◆ Task statement:
Would you write out, word for word, each line of the records below from the top through the one holding "(fieldAdd v.x.toNat v.y.toNat)"?

*** Block opens ***

-- ==== Sys2Proof/Laws/Step.lean ====
section
/-! SUPPORT. What each shared operation and a step can do, said once: later proofs cite these and unfold nothing. -/

namespace Sys2Proof.Machine

/-! ### The commands over `runCommand` -/

/-- How a command writes its result from its snapshot. -/
def commitOf (i : Instr) (v : Snapshot) (t : State) : State :=
  match i with
  | .fadd rd _ _ => t.writeField rd (fieldAdd v.x.toNat v.y.toNat)
  | .fsub rd _ _ => t.writeField rd (fieldSub v.x.toNat v.y.toNat)
  | .fmul rd _ _ => t.writeField rd (fieldMul v.x.toNat v.y.toNat)
  | .fsqr rd _ => t.writeField rd (fieldSqr v.x.toNat)
  | .finv rd _ => t.writeField rd (fieldInv v.x.toNat)
  | .fcswap rs1 rs2 k =>
    (t.writeFR rs1 (cswap (v.scalarBit k) (v.x, v.y)).1).writeFR rs2 (cswap (v.scalarBit k) (v.x, v.y)).2
  | .ladder rd _ => t.writeField rd (ladderValue v.scalar v.x.toNat)

theorem exec_eq_runCommand (i : Instr) (s : State) : exec i s = runCommand i (commitOf i) s := by
  cases i <;> rfl

/-- The registers after the result is written are a function of the snapshot and the registers before. -/
theorem commitOf_eq (i : Instr) (v : Snapshot) (s : State) : commitOf i v s = { s with fr := (commitOf i v s).fr } := by
  cases i <;> rfl

theorem readFR_commitOf_other (i : Instr) (v : Snapshot) (s : State) {r : RegNum} (h : r ∉ destinations i) :
    (commitOf i v s).readFR r = s.readFR r := by
  cases i <;> simp_all [commitOf, destinations, State.writeField, State.readFR_writeFR]

/-- A destination register depends on the snapshot alone. -/
theorem readFR_commitOf_destination (i : Instr) (v : Snapshot) (s s' : State) {r : RegNum} (h : r ∈ destinations i) :
    (commitOf i v s).readFR r = (commitOf i v s').readFR r := by
  cases i
  case fcswap a b k =>
    simp only [commitOf, State.readFR_writeFR]
    by_cases hb : r = b
    · simp [hb]
    · have ha : r = a := by simpa [destinations, hb] using h
      simp [ha]
  all_goals simp_all [commitOf, destinations, State.writeField]

theorem runCommand_idle {i : Instr} {c : Snapshot → State → State} {s : State} (h : s.inflight = none) :
    runCommand i c s = .next (c (s.capture i) s).retire := by
  simp [runCommand, h]

theorem runCommand_inflight {i : Instr} {c : Snapshot → State → State} {s : State} {v : Snapshot}
    (h : s.inflight = some { instr := i, snap := v }) : runCommand i c s = .next (c v s).retire := by
  simp [runCommand, h]

theorem runCommand_other {i : Instr} {c : Snapshot → State → State} {s : State} {f : InFlight}
    (h : s.inflight = some f) (hne : f.instr ≠ i) : runCommand i c s = .next (s.raise .busyWrite) := by
  simp [runCommand, h, hne]

/-- A command that can run answers a next state: its result written, nothing in flight. -/
theorem exec_of_canRun {i : Instr} {s : State} {v : Snapshot} (h : s.CanRun i v) :
    exec i s = .next (commitOf i v s).retire := by
  rw [exec_eq_runCommand]
  rcases h with ⟨hn, rfl⟩ | hf
  · exact runCommand_idle hn
  · exact runCommand_inflight hf

/-- With no other command in flight, the operands a command reads are those a snapshot would take now. -/
theorem canRun_of_ready {i : Instr} {s : State} (h : s.Ready i) : s.CanRun i (s.capture i) := by
  obtain ⟨hs, hi⟩ := h
  cases hf : s.inflight with
  | none => exact .inl ⟨hf, rfl⟩
  | some f =>
    have h1 := hi f hf
    have h2 := hs f hf
    subst h1
    exact .inr (by rw [hf, ← h2])

/-- With nothing in flight every command is ready. -/
theorem ready_of_idle {s : State} (h : s.inflight = none) (i : Instr) : s.Ready i :=
  ⟨fun f hf => by simp [h] at hf, fun f hf => by simp [h] at hf⟩

/-- A command just issued is ready. -/
theorem ready_issue (s : State) (i : Instr) : (s.issue i).Ready i :=
  ⟨fun f hf => by cases hf; rfl, fun f hf => by cases hf; rfl⟩

theorem exec_of_ready {i : Instr} {s : State} (h : s.Ready i) :
    exec i s = .next (commitOf i (s.capture i) s).retire :=
  exec_of_canRun (canRun_of_ready h)

theorem completesWriting_commitOf (i : Instr) (v : Snapshot) (s : State) :
    CompletesWriting (destinations i) s (commitOf i v s).retire := by
  rw [commitOf_eq]
  exact ⟨fun r hr => readFR_commitOf_other i v s hr, rfl, rfl, rfl, rfl, rfl, rfl, rfl, rfl⟩

/-- `exec` always answers a next state: the command runs, or another is in flight and it is turned away. -/
theorem exec_cases (i : Instr) (s : State) :
    (∃ v, s.CanRun i v ∧ exec i s = .next (commitOf i v s).retire) ∨
      (∃ f, s.inflight = some f ∧ f.instr ≠ i ∧ exec i s = .next (s.raise .busyWrite)) := by
  cases hf : s.inflight with
  | none => exact .inl ⟨_, .inl ⟨hf, rfl⟩, exec_of_canRun (.inl ⟨hf, rfl⟩)⟩
  | some f =>
    by_cases he : f.instr = i
    · have h : s.CanRun i f.snap := .inr (by rw [hf, ← he])
      exact .inl ⟨_, h, exec_of_canRun h⟩
    · exact .inr ⟨f, rfl, he, by rw [exec_eq_runCommand]; exact runCommand_other hf he⟩

/-! ### The core's turn -/

theorem coreComplete_idle {s : State} (h : s.inflight = none) : coreComplete s = .next s := by
  simp [coreComplete, h]

theorem coreComplete_inflight {s : State} {f : InFlight} (h : s.inflight = some f) :
    coreComplete s = .next (commitOf f.instr f.snap s).retire := by
  simp only [coreComplete, h]
  exact exec_of_canRun (.inr h)

/-! ### A host write -/

/-- The six things a write can do (R36, R42, R43). -/
inductive WriteEffect (s : State) (off : Offset) (v : Word) : State → Prop
  | nothing : WriteEffect s off v s
  | clear : target off = .status → v.getLsbD 1 = true → WriteEffect s off v s.clearError
  | error (e : ErrorCode) (hs : target off ≠ .status) (hr : target off ≠ .reserved) : WriteEffect s off v (s.raise e)
  | issue (i : Instr) : target off = .cmd → s.inflight = none → decode v = .ok i → WriteEffect s off v (s.issue i)
  | scalar (j : WordNum) : target off = .scalar j → s.inflight = none →
      WriteEffect s off v { s with scalar := setWord s.scalar j v }
  | fr (i : RegNum) (j : WordNum) : target off = .fr i j → s.inflight = none →
      WriteEffect s off v (s.writeFR i (setWord (s.readFR i) j v))

theorem memWrite_effect (s : State) (off : Offset) (v : Word) : WriteEffect s off v (s.memWrite off v) := by
  unfold State.memWrite
  cases ht : target off with
  | cmd =>
    simp only [State.writeCmd]
    split
    · exact .error _ (by simp [ht]) (by simp [ht])
    · next hb =>
      split
      · exact .error _ (by simp [ht]) (by simp [ht])
      · next i hi => exact .issue i ht (by simpa [State.busy] using hb) hi
  | status =>
    simp only [State.writeStatus]
    split
    · next h => exact .clear ht h
    · exact .nothing
  | scalar j =>
    simp only [State.writeScalarWord]
    split
    · exact .error _ (by simp [ht]) (by simp [ht])
    · next hb => exact .scalar j ht (by simpa [State.busy] using hb)
  | fr i j =>
    simp only [State.writeFRWord]
    split
    · exact .error _ (by simp [ht]) (by simp [ht])
    · next hb => exact .fr i j ht (by simpa [State.busy] using hb)
  | reserved => exact .nothing

/-! ### The events -/

/-- What one event does, when it has a meaning. -/
inductive EventEffect (s : State) (e : Event) : State → Prop
  | read (off : Offset) : EventEffect s e (s.memRead off)
  | write (off : Offset) (v : Word) (he : e.Writes off v) (t : State) (h : WriteEffect s off v t) : EventEffect s e t
  | reset (he : e = .reset) : EventEffect s e s.resetBlock
  | work : EventEffect s e s.coreWork
  | complete (f : InFlight) (he : e = .coreComplete) (hf : s.inflight = some f) :
      EventEffect s e (commitOf f.instr f.snap s).retire
  | idle : EventEffect s e s

theorem runEvent_effect {e : Event} {s t : State} (h : runEvent e s = .next t) : EventEffect s e t := by
  cases e with
  | memRead off => cases h; exact .read off
  | memWrite off v => cases h; exact .write off v (.inl rfl) _ (memWrite_effect s off v)
  | bus acc =>
    simp only [runEvent, State.busAccess] at h
    split at h
    · cases h
    · split at h
      · cases h
      · split at h
        · cases h; exact .read _
        · next v hv => cases h; exact .write _ v (.inr ⟨acc, rfl, hv, rfl⟩) _ (memWrite_effect s _ v)
  | reset => cases h; exact .reset rfl
  | coreWork => cases h; exact .work
  | coreComplete =>
    cases hf : s.inflight with
    | none => rw [runEvent, coreComplete_idle hf] at h; cases h; exact .idle
    | some f => rw [runEvent, coreComplete_inflight hf] at h; cases h; exact .complete f rfl hf

/-- An event with a meaning is never refused. -/
theorem runEvent_total {e : Event} (s : State) (h : e.InScope) : ∃ t, runEvent e s = .next t := by
  cases e with
  | bus acc =>
    obtain ⟨h1, h2, h3⟩ := h
    simp only [runEvent, State.busAccess]
    rw [if_neg (by omega), if_neg (by simp [h3])]
    split <;> exact ⟨_, rfl⟩
  | coreComplete =>
    cases hf : s.inflight with
    | none => exact ⟨_, coreComplete_idle hf⟩
    | some f => exact ⟨_, coreComplete_inflight hf⟩
  | _ => exact ⟨_, rfl⟩

/-! ### The step -/

theorem step_event {s : State} {e : Event} {rest : List Event} (hr : s.resetDone = true) (he : s.events = e :: rest) :
    step s = runEvent e { s with events := rest } := by
  simp [step, hr, runNext, he]

theorem step_silent {s : State} (hr : s.resetDone = true) (he : s.events = []) : step s = coreComplete s := by
  simp [step, hr, runNext, he]

/-- A step with a next state is a first reset, the completion that ends a silent host's wait, idling, or an event. -/
theorem step_cases {s t : State} (h : step s = .next t) :
    (∃ rest, s.resetDone = false ∧ s.events = .reset :: rest ∧ t = State.resetBlock { s with events := rest }) ∨
    (∃ f, s.events = [] ∧ s.inflight = some f ∧ t = (commitOf f.instr f.snap s).retire) ∨
    (s.events = [] ∧ s.inflight = none ∧ t = s) ∨
    (∃ e rest, s.resetDone = true ∧ s.events = e :: rest ∧ EventEffect { s with events := rest } e t) := by
  cases hr : s.resetDone with
  | false =>
    simp only [step, hr, runBeforeReset] at h
    split at h
    · next hnot => cases hnot
    · split at h
      · next rest he => cases h; exact .inl ⟨rest, rfl, he, rfl⟩
      · cases h
  | true =>
    cases he : s.events with
    | nil =>
      rw [step_silent hr he] at h
      cases hf : s.inflight with
      | none => rw [coreComplete_idle hf] at h; cases h; exact .inr (.inr (.inl ⟨rfl, rfl, rfl⟩))
      | some f => rw [coreComplete_inflight hf] at h; cases h; exact .inr (.inl ⟨f, rfl, rfl, rfl⟩)
    | cons e rest =>
      rw [step_event hr he] at h
      exact .inr (.inr (.inr ⟨e, rest, rfl, rfl, hr ▸ runEvent_effect h⟩))

/-! ### Runs -/

theorem runSteps_succ {n : Nat} {s t : State} (h : step s = .next t) : runSteps (n + 1) s = runSteps n t := by
  simp [runSteps, h]

/-- A run in two parts. -/
theorem runSteps_add {m n : Nat} {s t : State} (h : runSteps m s = .next t) : runSteps (m + n) s = runSteps n t := by
  induction m generalizing s with
  | zero => cases h; simp
  | succ m ih =>
    cases hs : step s with
    | next u => rw [runSteps_succ hs] at h; rw [show m + 1 + n = m + n + 1 by omega, runSteps_succ hs]; exact ih h
    | fault r => cases r
    | refused r => simp [runSteps, hs] at h

/-- The model's own run is the host's. -/
theorem runSteps_eq_core_run (n : Nat) (s : State) : runSteps n s = Host.Core.run Sys2Proof.core n s := by
  induction n generalizing s with
  | zero => rfl
  | succ n ih =>
    have hstep : Sys2Proof.core.step s = step s := rfl
    cases h : step s <;> simp [runSteps, Host.Core.run, hstep, h, ih] <;> rfl

end Sys2Proof.Machine
end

*** Block closes ***

◆ Your solution:
-- ==== Sys2Proof/Laws/Step.lean ====
section
/-! SUPPORT. What each shared operation and a step can do, said once: later proofs cite these and unfold nothing. -/

namespace Sys2Proof.Machine

/-! ### The commands over `runCommand` -/

/-- How a command writes its result from its snapshot. -/
def commitOf (i : Instr) (v : Snapshot) (t : State) : State :=
  match i with
  | .fadd rd _ _ => t.writeField rd (fieldAdd v.x.toNat v.y.toNat)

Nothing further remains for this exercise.